Cancer is a genetic disease.
When actress Angelina Jolie went supporters about her counteractant double mastectomy, it did not place to an increased understanding of the genetic risk of knocker cancer, researchers say. Although it raised awareness of bust cancer, exposure to Jolie's story may have resulted in greater mixing up about the link between a family history of breast cancer and increased cancer risk, according to the study, published Dec 19, 2013 in the minute-book Genetics in Medicine learn more. Earlier this year, Jolie revealed that she had both breasts removed after lore that she carried a mutant in a gene called BRCA1 that is linked to boob and ovarian cancers.
Women with mutations in that gene and the BRCA2 gene have a five times higher jeopardize of soul cancer and a 10 to 30 times higher imperil of developing ovarian cancer than those without the mutations. For the study, researchers surveyed more than 2500 Americans. About 75 percent were enlightened of Jolie's story, the investigators found. But fewer than 10 percent of the respondents could correctly declaration questions about the BRCA gene transmuting that Jolie carries and the normal woman's hazard of developing breast cancer.
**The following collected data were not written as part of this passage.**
-- ==== Sys2Proof/Config.lean ====
section
/-! DEFINITION. What the spec leaves open, as constants without a body: nothing can be proved of their values, so
every statement about the model holds whatever they are. -/

namespace Sys2Proof.Config

/-- A free choice of the device, one for every value of the model's counter (DESIGN CHOICE, log entry 2). -/
opaque free (tick : Nat) : Nat

/-- The move that the package makes next where the schedule lists none (DESIGN CHOICE, log entry 1). -/
opaque freeMove (tick : Nat) : Machine.Move

/-- How far a core's clock count stands from the package's (Table REF-7: not comparable between cores). -/
opaque cycleSkew (core : Nat) : Nat

/-- How many nanoseconds a core's TIMENS stands from the package clock, below 20 (Table REF-7). -/
opaque timeSkew (core : Nat) : Nat

/-- Which of the results that Table NUM-5 allows a special-function operation returns for an input: a fixed function
of the operation, the input bits and `sel`, which holds FTZ in bit 0 and the rounding mode above it for SIN, COS and
TANH, the operations whose row does not say that RM is ignored (R129; DESIGN CHOICE, log entry 12). -/
opaque sfuPick (op input sel : Nat) : Nat

/-- The channel of the HBM, of all stacks together, that holds a line: the spec does not map lines to channels (R341; log
entry 32). -/
opaque hbmChannel (line : Nat) : Nat

/-- The digest SHA3-512 of a byte string (R341): the spec names the function and does not define it (DESIGN CHOICE, log entry 13). -/
opaque sha3 (bytes : List Byte) : Nat

/-- Whether a signature of an image is accepted (R341; DESIGN CHOICE, log entry 13). -/
opaque signatureValid (image : List Byte) (signature : List Byte) : Bool

end Sys2Proof.Config
end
So "Ms Jolie's haleness story was prominently featured throughout the media and was a chance to ready health communicators and educators to teach about the nuanced issues around genetic testing, jeopardy and preventive surgery," study possibility author Dina Borzekowski, a research professor in the University of Maryland School of Public Health's area of behavior and community health, said in a university rumour release. However, it "feels as if it was a missed opportunity to educate the public about a complex but unique health situation".
About half of the survey respondents incorrectly brown study that a lack of family history of cancer was associated with a belittle than average personal risk. Among people who had at least one complete relative develop cancer, those who knew about Jolie's experience were less apposite than those unaware of her story to estimate their own cancer danger as higher than average, 39 percent versus 59 percent. That's a concern, another researcher said.
And "Since many more women without a pedigree telling develop breast cancer each year than those with, it is weighty that women don't feel falsely reassured by a unresponsive family history," study co-author Dr Debra Roter, the man of the Center for Genomic Literacy and Communication at the Johns Hopkins Bloomberg School of Public Health, said in the dirt release. The researchers also found that 57 percent of women who knew about Jolie's fish story said they would have alike surgery if they knew they had a defective BRCA gene.
Nearly three-quarters of women and men in the view felt Jolie did the right thing by going public about her experience. Cases of mamma cancer linked to a BRCA gene transformation are extremely rare. In the United States, a woman's endanger of ever getting breast cancer if she does not have a BRCA mutation is between 5 percent and 15 percent homeopathic. While celebrities can balm create awareness of health issues by sharing their own experiences, it's impressive to help the public understand and use the information about diagnosis and remedying contained in these stories, the researchers concluded.